● Problem to work on: Every line in the listing below from the one with "def overstayed (f" through the one with "COUNTED_TICK (R90). -/" is to be reproduced exactly, both ends included; leave out the rest.

● Source material:
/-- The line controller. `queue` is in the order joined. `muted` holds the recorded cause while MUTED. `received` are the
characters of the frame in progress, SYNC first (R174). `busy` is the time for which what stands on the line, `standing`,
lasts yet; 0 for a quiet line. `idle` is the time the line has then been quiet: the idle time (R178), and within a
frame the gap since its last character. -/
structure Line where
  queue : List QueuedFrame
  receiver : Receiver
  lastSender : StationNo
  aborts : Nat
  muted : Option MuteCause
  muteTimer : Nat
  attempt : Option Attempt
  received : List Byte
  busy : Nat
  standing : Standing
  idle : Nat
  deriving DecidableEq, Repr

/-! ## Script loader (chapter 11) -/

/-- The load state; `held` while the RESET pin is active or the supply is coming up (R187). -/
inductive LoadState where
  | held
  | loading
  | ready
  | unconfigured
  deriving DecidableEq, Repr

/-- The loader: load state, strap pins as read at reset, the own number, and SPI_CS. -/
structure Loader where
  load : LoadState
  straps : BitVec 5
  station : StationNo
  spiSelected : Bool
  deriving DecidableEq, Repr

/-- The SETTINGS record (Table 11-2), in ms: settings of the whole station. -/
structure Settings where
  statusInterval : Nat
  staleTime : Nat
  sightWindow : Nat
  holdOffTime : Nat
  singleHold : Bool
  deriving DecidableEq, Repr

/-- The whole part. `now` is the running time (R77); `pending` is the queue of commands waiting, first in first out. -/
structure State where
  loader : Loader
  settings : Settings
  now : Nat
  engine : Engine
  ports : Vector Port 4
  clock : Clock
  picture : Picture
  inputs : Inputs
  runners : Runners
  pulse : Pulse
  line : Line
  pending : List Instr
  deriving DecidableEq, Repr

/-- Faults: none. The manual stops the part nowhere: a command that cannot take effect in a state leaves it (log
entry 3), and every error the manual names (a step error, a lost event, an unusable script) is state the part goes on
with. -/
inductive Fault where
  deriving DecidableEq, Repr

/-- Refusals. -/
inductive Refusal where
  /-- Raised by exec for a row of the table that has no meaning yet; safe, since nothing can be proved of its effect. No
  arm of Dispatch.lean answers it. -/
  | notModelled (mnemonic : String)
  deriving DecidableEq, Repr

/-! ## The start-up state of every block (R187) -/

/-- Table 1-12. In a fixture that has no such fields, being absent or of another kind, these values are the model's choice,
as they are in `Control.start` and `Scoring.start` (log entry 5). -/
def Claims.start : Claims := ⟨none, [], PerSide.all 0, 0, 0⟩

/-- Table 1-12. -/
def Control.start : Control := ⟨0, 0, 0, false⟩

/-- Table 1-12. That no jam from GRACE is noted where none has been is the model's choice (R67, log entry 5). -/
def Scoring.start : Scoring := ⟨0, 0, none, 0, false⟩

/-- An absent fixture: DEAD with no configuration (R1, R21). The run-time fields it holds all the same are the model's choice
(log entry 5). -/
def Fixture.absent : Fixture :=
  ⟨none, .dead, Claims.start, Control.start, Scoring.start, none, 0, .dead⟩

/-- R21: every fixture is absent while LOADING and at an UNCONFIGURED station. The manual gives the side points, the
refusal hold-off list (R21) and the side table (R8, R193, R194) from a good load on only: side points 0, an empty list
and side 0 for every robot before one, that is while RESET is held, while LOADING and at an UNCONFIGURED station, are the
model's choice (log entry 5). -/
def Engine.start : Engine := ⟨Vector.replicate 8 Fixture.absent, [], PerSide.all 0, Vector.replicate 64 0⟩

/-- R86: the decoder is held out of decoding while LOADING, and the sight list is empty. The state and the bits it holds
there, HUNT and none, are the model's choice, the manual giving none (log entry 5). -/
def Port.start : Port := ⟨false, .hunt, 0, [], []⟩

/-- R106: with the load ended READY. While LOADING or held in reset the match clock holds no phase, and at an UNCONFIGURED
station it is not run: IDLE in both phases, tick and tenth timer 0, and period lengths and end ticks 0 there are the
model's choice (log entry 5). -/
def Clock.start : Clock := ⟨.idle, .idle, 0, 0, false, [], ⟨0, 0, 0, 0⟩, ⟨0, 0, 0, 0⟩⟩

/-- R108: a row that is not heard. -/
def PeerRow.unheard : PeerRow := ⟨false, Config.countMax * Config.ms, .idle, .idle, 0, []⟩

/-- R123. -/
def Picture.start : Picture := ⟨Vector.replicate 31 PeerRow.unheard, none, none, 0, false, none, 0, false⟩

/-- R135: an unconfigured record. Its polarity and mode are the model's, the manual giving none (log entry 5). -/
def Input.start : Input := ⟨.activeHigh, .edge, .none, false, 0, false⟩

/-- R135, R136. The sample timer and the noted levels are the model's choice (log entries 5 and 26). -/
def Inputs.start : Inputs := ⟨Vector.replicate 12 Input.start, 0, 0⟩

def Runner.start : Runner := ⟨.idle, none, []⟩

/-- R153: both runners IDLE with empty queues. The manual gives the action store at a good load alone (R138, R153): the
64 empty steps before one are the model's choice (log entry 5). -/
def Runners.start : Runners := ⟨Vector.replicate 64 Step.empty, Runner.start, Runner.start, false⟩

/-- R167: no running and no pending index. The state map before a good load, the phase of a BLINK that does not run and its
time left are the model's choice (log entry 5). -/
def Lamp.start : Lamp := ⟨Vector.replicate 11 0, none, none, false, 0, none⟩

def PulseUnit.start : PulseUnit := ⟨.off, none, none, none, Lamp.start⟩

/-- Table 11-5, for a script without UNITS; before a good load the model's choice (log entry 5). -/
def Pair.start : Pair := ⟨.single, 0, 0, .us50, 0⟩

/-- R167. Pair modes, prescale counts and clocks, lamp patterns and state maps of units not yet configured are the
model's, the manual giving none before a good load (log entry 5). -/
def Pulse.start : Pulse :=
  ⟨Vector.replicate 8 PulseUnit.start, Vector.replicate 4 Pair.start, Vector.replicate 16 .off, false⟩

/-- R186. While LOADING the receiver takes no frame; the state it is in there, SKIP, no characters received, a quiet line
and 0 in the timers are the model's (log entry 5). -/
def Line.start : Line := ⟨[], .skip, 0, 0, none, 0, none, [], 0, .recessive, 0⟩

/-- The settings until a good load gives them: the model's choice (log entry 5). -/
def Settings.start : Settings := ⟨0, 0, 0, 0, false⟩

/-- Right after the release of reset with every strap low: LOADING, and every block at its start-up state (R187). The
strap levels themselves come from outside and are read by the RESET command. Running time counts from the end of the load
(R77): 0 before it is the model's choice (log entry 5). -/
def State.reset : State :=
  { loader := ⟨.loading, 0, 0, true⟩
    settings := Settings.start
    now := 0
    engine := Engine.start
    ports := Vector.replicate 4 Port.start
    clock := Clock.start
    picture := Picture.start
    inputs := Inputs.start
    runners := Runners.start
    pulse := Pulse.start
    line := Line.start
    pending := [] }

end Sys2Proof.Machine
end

---

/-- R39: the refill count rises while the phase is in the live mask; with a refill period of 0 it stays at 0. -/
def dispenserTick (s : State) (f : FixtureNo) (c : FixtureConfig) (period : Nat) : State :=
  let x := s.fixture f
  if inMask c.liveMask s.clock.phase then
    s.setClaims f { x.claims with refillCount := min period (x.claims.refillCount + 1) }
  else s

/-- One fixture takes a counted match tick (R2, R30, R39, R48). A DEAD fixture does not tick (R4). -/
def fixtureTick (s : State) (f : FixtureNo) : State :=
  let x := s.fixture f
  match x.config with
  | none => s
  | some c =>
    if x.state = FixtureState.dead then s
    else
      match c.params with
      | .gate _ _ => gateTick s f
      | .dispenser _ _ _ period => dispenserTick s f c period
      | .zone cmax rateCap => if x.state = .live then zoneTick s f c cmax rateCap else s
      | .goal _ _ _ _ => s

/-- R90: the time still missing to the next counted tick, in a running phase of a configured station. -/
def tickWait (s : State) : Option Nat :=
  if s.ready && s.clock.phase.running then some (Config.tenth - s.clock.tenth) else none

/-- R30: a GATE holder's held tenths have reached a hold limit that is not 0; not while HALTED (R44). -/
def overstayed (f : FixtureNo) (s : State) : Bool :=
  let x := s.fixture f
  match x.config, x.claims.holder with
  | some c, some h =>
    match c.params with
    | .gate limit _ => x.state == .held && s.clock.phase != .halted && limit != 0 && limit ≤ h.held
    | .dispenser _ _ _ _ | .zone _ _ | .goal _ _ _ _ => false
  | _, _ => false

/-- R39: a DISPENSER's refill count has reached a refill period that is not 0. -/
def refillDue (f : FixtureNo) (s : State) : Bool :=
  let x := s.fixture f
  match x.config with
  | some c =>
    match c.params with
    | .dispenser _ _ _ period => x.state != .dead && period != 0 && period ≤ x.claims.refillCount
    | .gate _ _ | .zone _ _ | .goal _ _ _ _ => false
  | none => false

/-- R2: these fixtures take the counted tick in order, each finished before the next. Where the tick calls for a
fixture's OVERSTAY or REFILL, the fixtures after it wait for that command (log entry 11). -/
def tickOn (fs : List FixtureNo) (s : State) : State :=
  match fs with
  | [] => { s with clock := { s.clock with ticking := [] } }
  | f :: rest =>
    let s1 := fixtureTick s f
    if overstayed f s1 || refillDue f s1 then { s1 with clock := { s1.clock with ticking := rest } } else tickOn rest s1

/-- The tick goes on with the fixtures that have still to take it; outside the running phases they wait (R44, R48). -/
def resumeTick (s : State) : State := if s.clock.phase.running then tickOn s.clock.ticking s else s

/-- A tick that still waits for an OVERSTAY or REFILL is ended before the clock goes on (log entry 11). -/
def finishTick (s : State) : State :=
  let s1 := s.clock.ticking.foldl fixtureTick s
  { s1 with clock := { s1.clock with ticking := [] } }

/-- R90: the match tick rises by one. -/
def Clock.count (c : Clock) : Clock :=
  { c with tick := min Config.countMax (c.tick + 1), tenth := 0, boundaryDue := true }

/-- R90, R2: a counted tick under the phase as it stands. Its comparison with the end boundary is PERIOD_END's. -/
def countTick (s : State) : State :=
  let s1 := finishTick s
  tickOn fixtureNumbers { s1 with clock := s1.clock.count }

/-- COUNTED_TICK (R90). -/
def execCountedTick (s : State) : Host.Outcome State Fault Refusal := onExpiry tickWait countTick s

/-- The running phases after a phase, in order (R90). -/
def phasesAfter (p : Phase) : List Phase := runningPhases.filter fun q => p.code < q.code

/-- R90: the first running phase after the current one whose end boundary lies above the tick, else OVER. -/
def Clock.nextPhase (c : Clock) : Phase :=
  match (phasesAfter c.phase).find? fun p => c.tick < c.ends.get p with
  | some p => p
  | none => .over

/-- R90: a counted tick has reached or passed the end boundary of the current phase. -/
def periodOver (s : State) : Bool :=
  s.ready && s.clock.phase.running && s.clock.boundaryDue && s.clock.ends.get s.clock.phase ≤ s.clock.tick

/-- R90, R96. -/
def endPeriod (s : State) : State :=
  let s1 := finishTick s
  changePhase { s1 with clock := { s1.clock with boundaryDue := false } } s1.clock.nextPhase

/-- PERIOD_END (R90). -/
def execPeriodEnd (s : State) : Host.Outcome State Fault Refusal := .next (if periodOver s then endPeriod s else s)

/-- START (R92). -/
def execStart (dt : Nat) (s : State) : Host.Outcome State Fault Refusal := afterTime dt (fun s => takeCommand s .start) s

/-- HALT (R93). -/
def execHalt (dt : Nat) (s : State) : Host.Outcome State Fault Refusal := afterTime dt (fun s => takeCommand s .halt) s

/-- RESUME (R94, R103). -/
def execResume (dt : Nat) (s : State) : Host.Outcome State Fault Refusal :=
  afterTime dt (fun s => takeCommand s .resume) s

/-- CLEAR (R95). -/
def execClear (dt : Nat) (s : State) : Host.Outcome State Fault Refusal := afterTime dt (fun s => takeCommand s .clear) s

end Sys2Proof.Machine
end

● Written answer:
def overstayed (f : FixtureNo) (s : State) : Bool :=
  let x := s.fixture f
  match x.config, x.claims.holder with
  | some c, some h =>
    match c.params with
    | .gate limit _ => x.state == .held && s.clock.phase != .halted && limit != 0 && limit ≤ h.held
    | .dispenser _ _ _ _ | .zone _ _ | .goal _ _ _ _ => false
  | _, _ => false

/-- R39: a DISPENSER's refill count has reached a refill period that is not 0. -/
def refillDue (f : FixtureNo) (s : State) : Bool :=
  let x := s.fixture f
  match x.config with
  | some c =>
    match c.params with
    | .dispenser _ _ _ period => x.state != .dead && period != 0 && period ≤ x.claims.refillCount
    | .gate _ _ | .zone _ _ | .goal _ _ _ _ => false
  | none => false

/-- R2: these fixtures take the counted tick in order, each finished before the next. Where the tick calls for a
fixture's OVERSTAY or REFILL, the fixtures after it wait for that command (log entry 11). -/
def tickOn (fs : List FixtureNo) (s : State) : State :=
  match fs with
  | [] => { s with clock := { s.clock with ticking := [] } }
  | f :: rest =>
    let s1 := fixtureTick s f
    if overstayed f s1 || refillDue f s1 then { s1 with clock := { s1.clock with ticking := rest } } else tickOn rest s1

/-- The tick goes on with the fixtures that have still to take it; outside the running phases they wait (R44, R48). -/
def resumeTick (s : State) : State := if s.clock.phase.running then tickOn s.clock.ticking s else s

/-- A tick that still waits for an OVERSTAY or REFILL is ended before the clock goes on (log entry 11). -/
def finishTick (s : State) : State :=
  let s1 := s.clock.ticking.foldl fixtureTick s
  { s1 with clock := { s1.clock with ticking := [] } }

/-- R90: the match tick rises by one. -/
def Clock.count (c : Clock) : Clock :=
  { c with tick := min Config.countMax (c.tick + 1), tenth := 0, boundaryDue := true }

/-- R90, R2: a counted tick under the phase as it stands. Its comparison with the end boundary is PERIOD_END's. -/
def countTick (s : State) : State :=
  let s1 := finishTick s
  tickOn fixtureNumbers { s1 with clock := s1.clock.count }

/-- COUNTED_TICK (R90). -/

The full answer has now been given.